* **Stored items**:

theorem exec_poisonListMove (ctrl : Nat) (s : State) : exec (.poisonListMove ctrl) s = execPoisonListMove ctrl s := rfl

theorem poisonListMove_moves {s : State} {ctrl : Nat}
    (hfull : 4096 ≤ (s.poison.filter (fun x => ctrlOf (64 * x.1) == ctrl)).length) (h : sok 0 s.poison = true) :
    ∃ s', exec (.poisonListMove ctrl) s = .next s' ∧ s' = { s with poison := s'.poison, poisonMoved := s'.poisonMoved } ∧
      ∀ k, if ctrlOf (64 * k) = ctrl then sget 0 s'.poison k = 0 ∧
          sget 0 s'.poisonMoved k = (if sget 0 s.poison k ≠ 0 then sget 0 s.poison k else sget 0 s.poisonMoved k)
        else sget 0 s'.poison k = sget 0 s.poison k ∧ sget 0 s'.poisonMoved k = sget 0 s.poisonMoved k := by
  refine ⟨moveList s ctrl, ?_, rfl, fun k => ?_⟩
  · rw [exec_poisonListMove]
    exact if_neg (Nat.not_lt.mpr hfull)
  · rw [sget_moveList_poison, sget_moveList_moved h]
    split
    next hc => exact ⟨rfl, if_congr (by simp [hc]) rfl rfl⟩
    next hc => exact ⟨rfl, if_neg (fun e => hc e.1)⟩

/-! ### A retired link (R94) -/

theorem exec_meshLinkRetire (link : Nat) (flit : Flit) (s : State) :
    exec (.meshLinkRetire link flit) s = execMeshLinkRetire link flit s := rfl

theorem meshLinkRetire_flit {s s' : State} {flit : Flit} (h : poisonFlit s 5 flit = some s') (link : Nat) :
    exec (.meshLinkRetire link flit) s = .next { s' with links := s'.links + 1, notices := s'.notices ++ [link] } := by
  rw [exec_meshLinkRetire]
  unfold execMeshLinkRetire
  rw [h]

theorem lineHop_poisonLine (s : State) (pa k : Nat) {hop : Nat} (h : hop ≠ 0) :
    lineHop (poisonLine s pa hop) k = if k = pa / 64 then hop else lineHop s k := by
  have hb : sget 0 (poisonLine s pa hop).l2Bad k = if k = pa / 64 then hop else sget 0 s.l2Bad k := sget_sput 0 s.l2Bad _ k hop
  by_cases hk : k = pa / 64
  · rw [if_pos hk] at hb ⊢
    rw [lineHop_eq, hb, if_pos h]
  · rw [if_neg hk] at hb ⊢
    exact lineHop_congr hb rfl rfl rfl

theorem meshLinkRetire_line {s : State} (link : Nat) {pa : Nat} (hb : physBad s.manifest pa = false) (hp : isPeer pa = false) :
    ∃ s', exec (.meshLinkRetire link (.line pa)) s = .next s' ∧ (∀ a, homeByte s' a = homeByte s a) ∧ s'.teams = s.teams ∧
      (∀ k, lineHop s' k = if k = pa / 64 then 5 else lineHop s k) ∧ s'.links = s.links + 1 ∧ s'.notices = s.notices ++ [link] := by
  have hf : poisonFlit s 5 (.line pa) = some (poisonLine s pa 5) := if_neg (by simp [hb, hp])
  exact ⟨_, meshLinkRetire_flit hf link, fun _ => rfl, rfl, fun k => lineHop_poisonLine s pa k (hop := 5) (by decide), rfl, rfl⟩

theorem meshLinkRetire_partial {s : State} (link : Nat) {k : Nat} {p : Partial} (h : s.partials[k]? = some p) :
    exec (.meshLinkRetire link (.partialSum k)) s = .next { s with
      partials := s.partials.set k { p with packet := { p.packet with bad := 5 } }
      links := s.links + 1, notices := s.notices ++ [link] } := by
  have hf : poisonFlit s 5 (.partialSum k) =
      some { s with partials := s.partials.set k { p with packet := { p.packet with bad := 5 } } } := by
    unfold poisonFlit
    dsimp only
    rw [h]
  exact meshLinkRetire_flit hf link

/-- Settles O43: a line's hop code goes from L2 to its controller's list as the line is written back, and from there to the moved
list, and is the same wherever it stands. -/
theorem linesKeepBytesAndPoison : Obligations.LinesKeepBytesAndPoison := by
  unfold Obligations.LinesKeepBytesAndPoison
  intro s
  exact ⟨fun ln h hd hr => l2WriteBack_keeps h hd hr, fun ctrl hfull h => poisonListMove_moves hfull h,
    fun link pa hb hp => meshLinkRetire_line link hb hp, fun link k p h => meshLinkRetire_partial link h⟩

end Sys2Proof.Proofs

/-! ## Fences -/

namespace Sys2Proof.Proofs

open Sys2Proof Sys2Proof.Machine Sys2Proof.Claims

/-! ### Sets of entries performed (R256, R264) -/

/-- From s to s' entries of the store path were performed: the path only shrank, and of each team only its scratchpad changed. -/
structure Performed (s s' : State) : Prop where
  stores : ∀ e ∈ s'.stores, e ∈ s.stores
  seq : s'.nextSeq = s.nextSeq
  team : ∀ u x, findTeam s u = some x → ∃ x', findTeam s' u = some x' ∧ x' = { x with scr := x'.scr, scrBad := x'.scrBad }

theorem Performed.refl (s : State) : Performed s s := ⟨fun _ h => h, rfl, fun _ x h => ⟨x, h, rfl⟩⟩

theorem Performed.trans {s s' s'' : State} (h : Performed s s') (h' : Performed s' s'') : Performed s s'' where
  stores e he := h.stores e (h'.stores e he)
  seq := h'.seq.trans h.seq
  team u x hx := by
    obtain ⟨x', hx', he'⟩ := h.team u x hx
    obtain ⟨x'', hx'', he''⟩ := h'.team u x' hx'
    exact ⟨x'', hx'', by rw [he'', he']⟩

theorem withoutEnt_performed (s : State) (e : StoreEnt) : Performed s (withoutEnt s e) :=
  ⟨fun _ h => (List.mem_filter.mp h).1, rfl, fun _ x h => ⟨x, h, rfl⟩⟩

theorem OnlyMemory.performed {s s' : State} (h : OnlyMemory s s') : Performed s s' :=
  ⟨fun _ he => h.stores ▸ he, h.nextSeq, fun u x hx => ⟨x, (h.findTeam u).trans hx, rfl⟩⟩

/-- A team's scratchpad written. -/
theorem scrWrite_performed {s : State} {u : Nat} {x : Team} (h : findTeam s u = some x) (off : Nat) (bs : List Byte) :
    Performed s (setTeam s (scrWrite x off bs)) := by
  have hu : x.uid = u := by simpa using List.find?_some h
  refine ⟨fun _ he => he, rfl, fun v y hy => ?_⟩
  by_cases hv : v = u
  · subst hv
    obtain rfl : x = y := Option.some.inj (h.symm.trans hy)
    exact ⟨_, findTeam_scrWrite h off bs, rfl⟩
  · exact ⟨y, (findTeam_setTeam_ne s (scrWrite x off bs) v (fun e => hv (e.trans hu))).trans hy, rfl⟩

theorem performEnt_performed (s : State) (e : StoreEnt) : Performed s (performEnt s e) := by
  refine (withoutEnt_performed s e).trans ?_
  cases hk : e.kind with
  | st | nt | rel =>
    rw [performEnt_store (by simp [hk])]
    exact (((homeWrite_onlyMemory ..).trans (markFirst_onlyMemory ..)).trans (noteCover_onlyMemory ..)).performed
  | red op r k =>
    by_cases hg : hopOf s e.addr e.data.length = 0
    · rw [performEnt_red hk hg]
      exact ((homeWrite_onlyMemory ..).trans (l1Drop_onlyMemory ..)).performed
    · rw [performEnt_red_poisoned hk hg]
      exact .refl _
  | scr u =>
    rw [performEnt_scr hk]
    cases hx : findTeam (withoutEnt s e) u with
    | none =>
      rw [scrStore_none hx]
      exact (noteWrite_onlyMemory ..).performed
    | some x =>
      have hn := noteWrite_onlyMemory (withoutEnt s e) (some u) e.addr e.data.length false (some (e.uid, e.seq)) none
      rw [scrStore_some hx]
      exact (hn.performed.trans (scrWrite_performed ((hn.findTeam u).trans hx) _ _)).trans
        (bufUpdate_onlyMemory ..).performed
  | fence | ntdrain | launch =>
    rw [performEnt_mark (by simp [hk])]
    exact .refl _

theorem performAll_performed (s : State) (es : List StoreEnt) : Performed s (performAll s es) := by
  unfold performAll
  induction es generalizing s with
  | nil => exact .refl s
  | cons e es ih => exact (performEnt_performed s e).trans (ih _)

theorem performSet_performed (s : State) (p : StoreEnt → Bool) : Performed s (performSet s p) := performAll_performed ..

/-- What was performed has left the store path. -/
theorem performAll_left {es : List StoreEnt} : ∀ {s : State}, ∀ f ∈ (performAll s es).stores, ∀ e ∈ es, f.seq ≠ e.seq := by
  induction es with
  | nil => exact fun _ _ _ h => absurd h List.not_mem_nil
  | cons e es ih =>
    intro s f hf g hg
    have hf' : f ∈ (performAll (performEnt s e) es).stores := hf
    obtain rfl | hg := List.mem_cons.mp hg
    · have hin := (performAll_performed _ es).stores f hf'
      rw [performEnt_stores] at hin
      simpa using (List.mem_filter.mp hin).2
    · exact ih f hf' g hg

/-- An entry that is chosen is among those performed. -/
theorem mem_closeSet {s : State} {p : StoreEnt → Bool} {e : StoreEnt} (he : e ∈ s.stores) (hp : p e = true) : e ∈ closeSet s p := by
  unfold closeSet
  generalize s.stores = es at he
  induction es with
  | nil => exact absurd he List.not_mem_nil
  | cons f es ih =>
    rw [List.foldr_cons]
    obtain rfl | he := List.mem_cons.mp he
    · rw [hp, Bool.true_or, if_pos rfl]
      exact List.mem_cons_self
    · split
      · exact List.mem_cons_of_mem _ (ih he)
      · exact ih he

/-- What a set of entries performed leaves in the store path is not of the set. -/
theorem performSet_left {s : State} {p : StoreEnt → Bool} : ∀ e ∈ (performSet s p).stores, e ∈ s.stores ∧ p e = false := by
  intro e he
  have hin := (performSet_performed s p).stores e he
  refine ⟨hin, Bool.eq_false_iff.mpr fun hp => ?_⟩
  exact performAll_left e he e (mem_closeSet hin hp) rfl

/-! ### The team at its next word -/

/-- Other teams, memory and the rest as s has them; the team is at its next word. -/
theorem moved_stored {s s1 : State} {t : Team} (g : Pend → List Reread) {es : List StoreEnt} (hk : KeepsMemory s s1)
    (hf : findTeam s t.uid = some t) (hs : s1.stores = s.stores ++ es) (hl : ∀ x ∈ s.l1, x.core ≠ t.core → x ∈ s1.l1) :
    Stored s (setTeam s1 (Team.wentOn t g)) t es :=
  ⟨fun u hu => (findTeam_setTeam_ne s1 (Team.wentOn t g) u hu).trans (hk.findTeam u),
    ⟨Team.wentOn t g, findTeam_setTeam_same s1 (Team.wentOn t g) t ((hk.findTeam t.uid).trans hf), wentOn_wentTo t g⟩,
    hk.homeByte, hs, hl⟩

* **Work required**:
Above are the records. Print exactly, and only, the lines from the line with "lineHop (poisonLine s" to the line with "s'.teams = s.teams ∧", both inclusive.

* **Solution for this exercise**:
    lineHop (poisonLine s pa hop) k = if k = pa / 64 then hop else lineHop s k := by
  have hb : sget 0 (poisonLine s pa hop).l2Bad k = if k = pa / 64 then hop else sget 0 s.l2Bad k := sget_sput 0 s.l2Bad _ k hop
  by_cases hk : k = pa / 64
  · rw [if_pos hk] at hb ⊢
    rw [lineHop_eq, hb, if_pos h]
  · rw [if_neg hk] at hb ⊢
    exact lineHop_congr hb rfl rfl rfl

theorem meshLinkRetire_line {s : State} (link : Nat) {pa : Nat} (hb : physBad s.manifest pa = false) (hp : isPeer pa = false) :
    ∃ s', exec (.meshLinkRetire link (.line pa)) s = .next s' ∧ (∀ a, homeByte s' a = homeByte s a) ∧ s'.teams = s.teams ∧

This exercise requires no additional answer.